I'm snug in my parka, the wind is on the lively side of fresh. We're out on the water meadows by the Severn, up in Gloucestershire, looking for sloes. The first bushes we see have been stripped. But we find some, by and by.


A big white bird. Was that an egret? Seemed to be a bit lively for an egret, but it isn't the sort of day for a lazy, indifferent sort of herony flap across the sky. Two decidedly herony herons unfold from behind the hedge and circle away. A crow rises over the same hedge and is flung skyward by the wind.

Two wheatears are bobbing in the grass by Littleton Warth. Then they up and fly off, showing the white arses that give them their name.

There's fox poo, carefully deposited on a rock for maximum effect. It's full of blackberry pips. I imagine the fox, carefully pulling the blackberries off the bramble with its teeth. Further along, there's badger poo, full of sloe stones. But I didn't take a picture of that, because a car had driven over it and it wasn't so picturesque. You know how it is, when you're photographing poo.



Wednesday, 19 October 2011

non-standard narratives

this is what a transsexual* looks like

I found a folder of photos from the Welsh walk, the other day, that I thought I'd accidentally deleted. It was nice to find them again.
Coincidentally, that very same walk across Wales, that forms the framework for Becoming Drusilla, got criticised recently in the first unfavourable review that the book's so far received (on Amazon, anyway).
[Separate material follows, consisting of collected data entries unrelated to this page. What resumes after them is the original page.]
theorem State.stream_of_streamOf (s : State) (p k : Nat) (x : Stream) (h : s.streamOf p k = some x) : s.stream k = some x := by
  unfold State.streamOf at h; unfold State.stream
  cases hk : Store.find s.seals.streams k with
  | none => simp [hk] at h
  | some y => simp [hk] at h; simp [h.2]

theorem rowAt_tapOwn (t : Nat) (h : t < 16) : rowAt aonTable (0xA40 + 4 * t) = some ⟨0xA40 + 4 * t, 0xBF, 0⟩ := by
  interval_cases t <;> decide

theorem State.eraseG_eq (s : State) (g : Nat) : s.eraseG g = { s with persist := (s.eraseG g).persist, units := (s.eraseG g).units, hw := { s.hw with slots := Store.del s.hw.slots g } } := by
  obtain ⟨e, -⟩ := State.slotDirty_eq s g (s.tilesAt g)
  unfold State.eraseG; simp only []
  rw [e]; rfl

theorem State.slot_eraseG (s : State) (g h : Nat) : (s.eraseG g).slot h = if h = g then HwSlot.blank else s.slot h := by
  unfold State.slot; rw [State.eraseG_eq]
  by_cases e : h = g
  · subst e; simp
  · simp [e, Ne.symm e, Store.find_del_other]

theorem State.foldl_eraseG_spec (l : List Nat) (s : State) : ∃ t, l.foldl (fun t g => t.eraseG g) s = t ∧
    t = { s with persist := t.persist, units := t.units, hw := { s.hw with slots := t.hw.slots } } ∧
    ∀ h, t.slot h = if h ∈ l then HwSlot.blank else s.slot h := by
  induction l generalizing s with
  | nil => exact ⟨s, rfl, rfl, by simp⟩
  | cons a l ih =>
    obtain ⟨t, e1, e2, e3⟩ := ih (s.eraseG a)
    refine ⟨t, by simpa using e1, ?_, ?_⟩
    · rw [e2, State.eraseG_eq]
    · intro h; rw [e3, State.slot_eraseG]
      by_cases h1 : h ∈ l <;> by_cases h2 : h = a <;> simp [h1, h2]

theorem State.eraseSlots_spec (s : State) (gs : List Nat) : ∃ t, s.eraseSlots gs = t ∧
    t = { s with reqs := t.reqs, persist := t.persist, units := t.units, hw := { s.hw with slots := t.hw.slots } } ∧
    (∀ h ∈ gs, (t.slot h).st = .empty) ∧ (∀ h, h ∉ gs → t.slot h = s.slot h) := by
  obtain ⟨t, e1, e2, e3⟩ := State.foldl_eraseG_spec (gs.filter (fun g => (s.slot g).st != .empty)) (s.eraseTargets gs)
  have sl : ∀ h, (s.eraseTargets gs).slot h = s.slot h := fun _ => rfl
  refine ⟨t, e1, ?_, ?_, ?_⟩
  · rw [e2]; rfl
  · intro h hh; rw [e3, sl]
    by_cases q : (s.slot h).st = .empty
    · simp [q]
    · simp [q, hh]; rfl
  · intro h hh; rw [e3, sl]; simp [hh]

theorem Store.del_eq_filter {α : Type} (st : Store α) (n : Nat) : Store.del st n = st.filter (fun p => p.1 != n) := by
  induction st with
  | nil => rfl
  | cons p r ih =>
    obtain ⟨k, a⟩ := p
    by_cases h : k = n <;> simp [Store.del, h, ih]

theorem foldl_del_eq_filter (l : List Nat) (st : Store Bytes) : l.foldl (fun t p => Store.del t p) st = st.filter (fun p => !l.contains p.1) := by
  induction l generalizing st with
  | nil => simp
  | cons a l ih =>
    simp only [List.foldl_cons]; rw [ih, Store.del_eq_filter, List.filter_filter]
    congr 1; funext p
    by_cases h1 : p.1 = a <;> by_cases h2 : p.1 ∈ l <;> simp [h1, h2]

theorem State.eraseKeks_spec (s : State) (ps : List Nat) : ∃ t, s.eraseKeks ps = t ∧
    t = { s with persist := t.persist, units := t.units, hw := { s.hw with keks := ps.foldl (fun t p => Store.del t p) s.hw.keks, badKeks := t.hw.badKeks } } ∧
    (∀ h, t.slot h = s.slot h) := by
  induction ps generalizing s with
  | nil => exact ⟨s, rfl, rfl, fun _ => rfl⟩
  | cons a l ih =>
    unfold State.eraseKeks
    simp only [List.foldl_cons]
    obtain ⟨t, e1, e2, e3⟩ := ih ((({ s with hw := { s.hw with keks := Store.del s.hw.keks a, badKeks := s.hw.badKeks.filter (· != a) } } : State).dirty 0).markStale (4608 + a))
    refine ⟨t, e1, ?_, fun h => e3 h⟩
    rw [e2]; rfl

theorem State.foldl_acctDirty_eq (l : List Nat) (s : State) : l.foldl (fun t n => t.acctDirty n) s = { s with persist := (l.foldl (fun t n => t.acctDirty n) s).persist } := by
  induction l generalizing s with
  | nil => rfl
  | cons a l ih => simp only [List.foldl_cons]; rw [ih]; rfl

theorem State.graft_eq (s : State) (b : GraftBody) : s.graft b = { s with pair := (s.graft b).pair } := by
  unfold State.graft; (repeat' split) <;> rfl

theorem State.grantLeases_spec (s : State) (seq : Nat) : ∃ t, s.grantLeases seq = t ∧
  t = { s with ledger := t.ledger, persist := t.persist, pair := t.pair } ∧
    t.persist.lastSeq = s.persist.lastSeq ∧ t.persist.ackBank = s.persist.ackBank := by
  unfold State.grantLeases
  generalize s.ledger.leases = l
  have key : ∀ (l : List Lease) (u : State), u = { s with ledger := u.ledger, persist := u.persist, pair := u.pair } →
    u.persist.lastSeq = s.persist.lastSeq → u.persist.ackBank = s.persist.ackBank →
    ∃ t, l.foldl (fun t l =>
      if l.image.isSome then t
      else
        match Store.find t.ledger.accts l.acct with
        | none => t
        | some a =>
          let n := max (acctHwm a t.inst) (l.idx + 1)
          let t := (t.putAcct l.acct (acctSetHwm a t.inst n)).graft (.lease l.acct n)
          let g := if t.pair.ident.paired ∧ t.session then some t.pair.txSeq else none
          { t with ledger := { t.ledger with leases := t.ledger.leases.map (fun (x : Lease) =>
              if x.acct = l.acct ∧ x.idx = l.idx then { x with image := some seq, graft := g } else x) } }) u = t ∧
                t = { s with ledger := t.ledger, persist := t.persist, pair := t.pair } ∧
    t.persist.lastSeq = s.persist.lastSeq ∧ t.persist.ackBank = s.persist.ackBank := by
    intro l
    induction l with
    | nil => intro u h1 h2 h3; exact ⟨u, rfl, h1, h2, h3⟩
    | cons a l ih =>
      intro u h1 h2 h3
      simp only [List.foldl_cons]
      split
      · exact ih u h1 h2 h3
      · split
        · exact ih u h1 h2 h3
        · rename_i _ b _
          have ge : ∀ (v : State) (b : GraftBody), v.graft b = { v with pair := (v.graft b).pair } := by
            intro v b; unfold State.graft; (repeat' split) <;> rfl
          refine ih _ ?_ ?_ ?_
          · rw [ge]; simp only [State.putAcct, State.acctDirty, State.dirty]; rw [h1]
          · rw [ge]; exact h2
          · rw [ge]; exact h3
  exact key l s rfl rfl rfl

theorem State.foldl_writeSection_eq (l : List Nat) (s : State) (seq : Nat) (b : Bool) : l.foldl (fun t c => t.writeSection seq b c) s = { s with fab := (l.foldl (fun t c => t.writeSection seq b c) s).fab } := by
  induction l generalizing s with
  | nil => rfl
  | cons a l ih => simp only [List.foldl_cons]; rw [ih]; rfl

theorem State.startImage_spec (s : State) : ∃ t o, s.startImage = t ∧ t.persist.out = some o ∧ o.seq = s.persist.lastSeq + 1 ∧
  o.bank = !s.persist.ackBank ∧ o.valid = false ∧
        t.persist.lastSeq = s.persist.lastSeq + 1 ∧ t.persist.change = false ∧ t.persist.lease = false ∧ t.persist.batch = false ∧
        t = { s with fab := t.fab, ledger := t.ledger, persist := t.persist, pair := t.pair } := by
  obtain ⟨t, e1, e2, e3, e4⟩ := State.grantLeases_spec s (s.persist.lastSeq + 1)
  unfold State.startImage
  simp only []; rw [e1, ← e4]
  cases hb : t.persist.ackBank <;> simp only [Bool.not_false, Bool.not_true, if_true, Bool.false_eq_true, if_false]
  all_goals (generalize List.filter _ allSections = w)
  all_goals
    cases w with
    | nil =>
      refine ⟨_, _, rfl, rfl, rfl, rfl, rfl, rfl, rfl, rfl, rfl, ?_⟩
      simp only [State.writeHeader, State.writes, List.isEmpty_nil, if_true]; rw [e2]
    | cons a l =>
      simp only [List.isEmpty_cons, Bool.false_eq_true, if_false]
      rw [State.foldl_writeSection_eq]
      refine ⟨_, _, rfl, rfl, rfl, rfl, rfl, rfl, rfl, rfl, rfl, ?_⟩
      rw [e2]

theorem benMask_bit0 : ∀ ben : BitVec 4, (benMask ben).getLsbD 0 = ben.getLsbD 0 := by decide

theorem State.stream_updStream (s : State) (k : Nat) (f : Stream →
  Stream) (x : Stream) (h : s.stream k = some x) : (s.updStream k f).stream k = some (f x) := by
  unfold State.stream at *; simp [State.updStream, h]

theorem State.foldGap_of_no_reason (s : State) (k n : Nat) (x : Stream) (h : s.stream k = some x) (hx : ∀ f ∈ x.frames,
  f.reason = none) : s.foldGap k n = s := by
  cases n with
  | zero => rfl
  | succ n =>
    unfold State.foldGap; simp only [h]
    cases hf : x.frames with
    | nil => rfl
    | cons f fs => simp only [hx f (by simp [hf]), Option.isNone_none, if_true]

theorem State.serve_spec (s : State) (k svc : Nat) (f : State → Bytes → Nat × Bytes × State) (l : List Taken) (i : Nat) (m : Taken)
    (h1 : s.takenOf k = l) (h2 : l.findIdx? (fun t => t.reply.isNone) = some i) (h3 : l[i]? = some m) (h4 : m.dropped = false) (h5 : s.mbxServed = true)
    (h6 : mSvc m.bytes = svc) (st : Nat) (a : Bytes) (t : State) (hf : f s m.bytes = (st, a, t)) :
    s.serve k svc f = t.setTaken k (l.set i { m with reply := some (reply m.bytes m.origin st a) }) := by
  unfold State.serve
  rw [h1]; simp only [h2, h3]
  rw [if_neg (by simp [h5, h6]), hf]
  simp only [h4, Bool.false_eq_true, if_false]

theorem length_slice (b : Bytes) (o n : Nat) : (slice b o n).length = n := by
  unfold slice; simp [zeros]

theorem zeroAt_zero (b : Bytes) (n : Nat) : zeroAt b n 0 = true := by simp [zeroAt, slice, zeros]

theorem State.logFault_spec (u : State) (m : FaultMsg) (b : Bool) : ∃ v, u.logFault m b = v ∧ v = { u with flt := v.flt } ∧
  v.flt.lastSrc = m.src ∧ v.flt.lastKind = m.kind ∧
    v.flt.new = u.flt.new ∧ v.flt.errLatch = u.flt.errLatch ∧
    (∀ k e, u.openEntry m = some (k, e) → Store.find v.flt.log k = some { e with count := e.count + 1, last := u.time.ns, fatal := e.fatal || b, sat := decide (0xFFFF ≤ e.count + 1) }) ∧
    (∀ k, u.openEntry m = none → u.freeEntry b = some k → Store.find v.flt.log k = some
          { eid := u.flt.nextEid, msg := m, fatal := b, sat := false, count := 1, first := u.time.ns, last := u.time.ns, closed := false }) := by
  unfold State.logFault
  obtain ⟨w, hw⟩ : ∃ w : State, w = { u with flt := { u.flt with lastSrc := m.src, lastKind := m.kind } } := ⟨_, rfl⟩
  simp only []
  rw [← hw]
  have e1 : w.openEntry m = u.openEntry m := by rw [hw]; rfl
  have e2 : w.freeEntry b = u.freeEntry b := by rw [hw]; rfl
  rw [e1, e2]
  cases h1 : u.openEntry m with
  | some p =>
    obtain ⟨k, e⟩ := p
    subst hw; refine ⟨_, rfl, rfl, rfl, rfl, rfl, rfl, ?_, ?_⟩
    · intro k' e' h; simp only [Option.some.injEq, Prod.mk.injEq] at h; obtain ⟨rfl, rfl⟩ := h
      exact Store.find_put_self _ _ _
    · intro k' h; cases h
  | none =>
    cases h2 : u.freeEntry b with
    | some k =>
      subst hw; refine ⟨_, rfl, rfl, rfl, rfl, rfl, rfl, ?_, ?_⟩
      · intro _ _ h; cases h
      · intro k' _ h; cases h; exact Store.find_put_self _ _ _
    | none =>
      subst hw; refine ⟨_, rfl, rfl, rfl, rfl, rfl, rfl, ?_, ?_⟩
      · intro _ _ h; cases h
      · intro _ _ h; cases h

theorem Partition.rw_eq (p : Partition) (o : Nat) (b : BitVec 4) (d : Word) : p.rw o b d = { p with regs := (p.rw o b d).regs } := by
  unfold Partition.rw; split <;> rfl

theorem rowAt_vecCtl (v : Nat) (h : v < 32) : rowAt partTable (0x40C + 16 * v) = some ⟨0x40C + 16 * v, 0x1FFFF, 0x10001⟩ := by
  interval_cases v <;> decide

theorem benMask_bit8 : ∀ ben : BitVec 4, (benMask ben).getLsbD 8 = ben.getLsbD 1 := by decide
'Just give me the facts', 'get on with it' were what I was thinking more and more as I read on. Finally I gave up. The camping interludes killed it for me. Camping doesn't interest me, the trans-gender story did. Ultimately the latter is bogged down by the former and I didn't make it even halfway....

...said Zeddy12.
It got me thinking. A big part of why we did the book was to break away from the notion that the'transgender story' is something pink and fluffy, or possibly angst-ridden, and involving femininity coaching and trips to shopping malls and nightclubs. Camp, as it were, doesn't interest me... The Standard Tranny Narrative. You know. The same sort of reason I started this blog in the first place; to provide me with my own voice, and to talk about stuff that I do and that interests me. And if I am indeed transsexual, or transgender, then my drawing, cycling, cooking, parenting, poetrying, fixing the car or whatever, even the occasional forays into trans activism, generally living, are all part of my own particular 'transgender story'.
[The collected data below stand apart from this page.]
-- ==== Sys2Proof/Tests/Slice0.lean ====
section
/-! SUPPORT. The author's own tests: ill-formed commands, small steps whose results the spec gives, and for each statement with hypotheses
a theorem that shows concrete states and operands meeting the hypotheses of each of its clauses. -/

namespace Sys2Proof.Tests

open Sys2Proof Sys2Proof.Machine

/-! ### States -/

/-- A block in SERVICE: both resets released, the FLL locked, RAND_RDY set. -/
def on : State :=
  { State.reset with
    pins := { Pins.reset with aonRel := true, blkRel := true, aonFreq := 3840 }
    mode := { ModeCtl.reset 0 with mode := .service, fllOn := true, fllLock := true, served := true }
    rng := { Rng.reset with ready := true } }

/-- The same in another mode. -/
def inMode (m : Mode) (s : State) : State := { s with mode := { s.mode with mode := m } }

/-- The same with another TARGET. -/
def aim (g : Target) (s : State) : State := { s with mode := { s.mode with target := g } }

/-- The same in a phase of ATTEST. -/
def inPhase (p : Phase) (s : State) : State := { s with mode := { s.mode with mode := .attest, phase := p } }

/-- A unit changed. -/
def unitAs (n : Nat) (f : UnitSt → UnitSt) (s : State) : State := s.updUnit n f

/-- A partition with four slots, eight vectors and one lease. -/
def assign1 : Assign :=
  { queues := 4, slots := 4, ctx := 4, leases := 1, vectors := 8, shareMw := 100, weight := 1, classLimit := 0, urgQuota := 4 }

/-- SERVICE with partition 0 on global slots 0 to 3; its admin queue 0 is enabled. -/
def part0 : Partition :=
  let p := Partition.fresh assign1 [0, 1, 2, 3]
  { p with queues := [(0, { queue0 assign1 with en := true })] }

def serving : State := { on with parts := [(0, part0)] }

/-- A 64-byte entry with bytes at some offsets. -/
def entry (l : List (Nat × Nat)) : Bytes := (List.range 64).map (fun i => byteOf ((l.find? (fun p => p.1 == i)).elim 0 (·.2)))

/-- An admitted request of partition 0, queue 0. -/
def request (op : Nat) (l : List (Nat × Nat)) : Req :=
  { Req.kek 0 0 1 with
    owner := .queue, opcode := op, origOp := op, entry := entry l, phase := .admitted, credit := true, units := [] }

/-- A state with that request as number 1. -/
def withReq (s : State) (r : Req) : State := { s with reqs := [(1, r)], nextId := 9 }

/-- An image whose header is written. -/
def outImage : ImgOut := { seq := 5, bank := true, dirty := [0], valid := true, left := 0, headerOut := true, accts := [] }

/-- The retained state image of an empty block. -/
def kept : Retained :=
  { parts := [], accts := [], streams := [], ident := PairId.reset, acctWait := false, persist := Persist.reset, persCtl := 0, units := [] }

/-! ### Ill-formed commands: one for each range of WellFormed -/

theorem test_ill_formed_ports :
    (Instr.readReturnBeat 4 0 0 0 0).wellFormed = false ∧ (Instr.readReturnBeat 0 256 0 0 0).wellFormed = false ∧
    (Instr.readReturnBeat 0 0 32 0 0).wellFormed = false ∧ (Instr.writeCompletion 4 0 0).wellFormed = false ∧
    (Instr.writeCompletion 0 128 0).wellFormed = false ∧ (Instr.fabricTimeout 4 true 0).wellFormed = false ∧
    (Instr.fabricTimeout 0 true 128).wellFormed = false ∧ (Instr.fabricTimeout 0 false 256).wellFormed = false ∧
    (Instr.fabricCommandTransfer 4).wellFormed = false ∧ (Instr.tamperRegistered 4).wellFormed = false ∧
    (Instr.rlkBlockRx 4 (some 0) true []).wellFormed = false ∧ (Instr.regWrite true 0xF 0x200000 0).wellFormed = false ∧
    (Instr.regWrite true 0xF 0x102 0).wellFormed = false ∧ (Instr.scrubTile .operand 8 0 true false).wellFormed = false := by decide

theorem test_ill_formed_units_and_queues :
    (Instr.unitStageTestDone 24 true).wellFormed = false ∧ (Instr.idleGateExpiry 0x38).wellFormed = false ∧
    (Instr.unitWakeReady 0x80).wellFormed = false ∧ (Instr.sqDb 64 0 0xF 0).wellFormed = false ∧ (Instr.cqDb 0 64 0xF 0).wellFormed = false ∧
    (Instr.inval 64 0 0xF 0).wellFormed = false ∧ (Instr.qCtlWrite 0 64 0xF 0).wellFormed = false ∧
    (Instr.entryFetchDone 64 0).wellFormed = false ∧ (Instr.admitEntry 0 ⟨64, none⟩).wellFormed = false ∧
    (Instr.pushWordWrite 0 16 0 0xF 0).wellFormed = false ∧ (Instr.pushWordWrite 0 0 128 0xF 0).wellFormed = false ∧
    (Instr.pushTake 0 0 16 0).wellFormed = false ∧ (Instr.vecCtlWrite 0 32 0xF 0).wellFormed = false := by decide

theorem test_ill_formed_taps_boxes_sources :
    (Instr.tapHeaderBeat 16 0 0).wellFormed = false ∧ (Instr.tapDataBeat 16 0 0).wellFormed = false ∧
    (Instr.tapEofBeat 16 0 0).wellFormed = false ∧ (Instr.tapAbortBeat 16 0 0).wellFormed = false ∧
    (Instr.sealDb 0 64 0xF 0).wellFormed = false ∧ (Instr.tapOwnWrite true 0xF 16 0).wellFormed = false ∧
    (Instr.mbGo true 0xF 8 0).wellFormed = false ∧ (Instr.mbDone true 0xF 8 0).wellFormed = false ∧ (Instr.mbTake 4).wellFormed = false ∧
    (Instr.mbReplyPost 4).wellFormed = false ∧ (Instr.faultMessage 0x18 0 0).wellFormed = false ∧
    (Instr.faultMessage 0 16 0).wellFormed = false ∧ (Instr.watchdogExpiry 0x44 0).wellFormed = false ∧
    (Instr.faultForce true 0xF 0x90 0).wellFormed = false := by decide

theorem test_well_formed :
    (Instr.regWrite true 0xF 0x100 0).wellFormed = true ∧ (Instr.faultMessage 0x8B 15 0).wellFormed = true ∧
    (Instr.readReturnBeat 3 255 31 0 0).wellFormed = true ∧ (Instr.unitWakeReady 0x7F).wellFormed = true := by decide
I invited Zeddy to write more, about what he had hoped for or expected from the book. It would, I thought, be a potentially interesting dialogue. After all, if someone doesn't like the book to the point that they don't even finish it, then the book has failed, in that instance at least. And it is a book with a message. Which didn't get across.

Oh well. Can't win 'em all.


Now then. Richard will be in Bristol tomorrow, Thursday 20th October, for a couple of events under the aegis of 'Unputdownable', the new Bristol Festival of Literature. You will find him at Foyles, talking about Lazarus Is Dead, and later at St Mark's Easton, discussing and critiquing.





*yes, transsexual is an adjective. I was being ironic. Ironic? Yes, I think that's the word.

Sunday, 16 October 2011

rus in urbe

rus in urbe, originally uploaded by Dru Marland.

Mal put the shout out. "They're cutting down this HUGE cedar," she said, "just up the hill. And they're happy for you to take the wood."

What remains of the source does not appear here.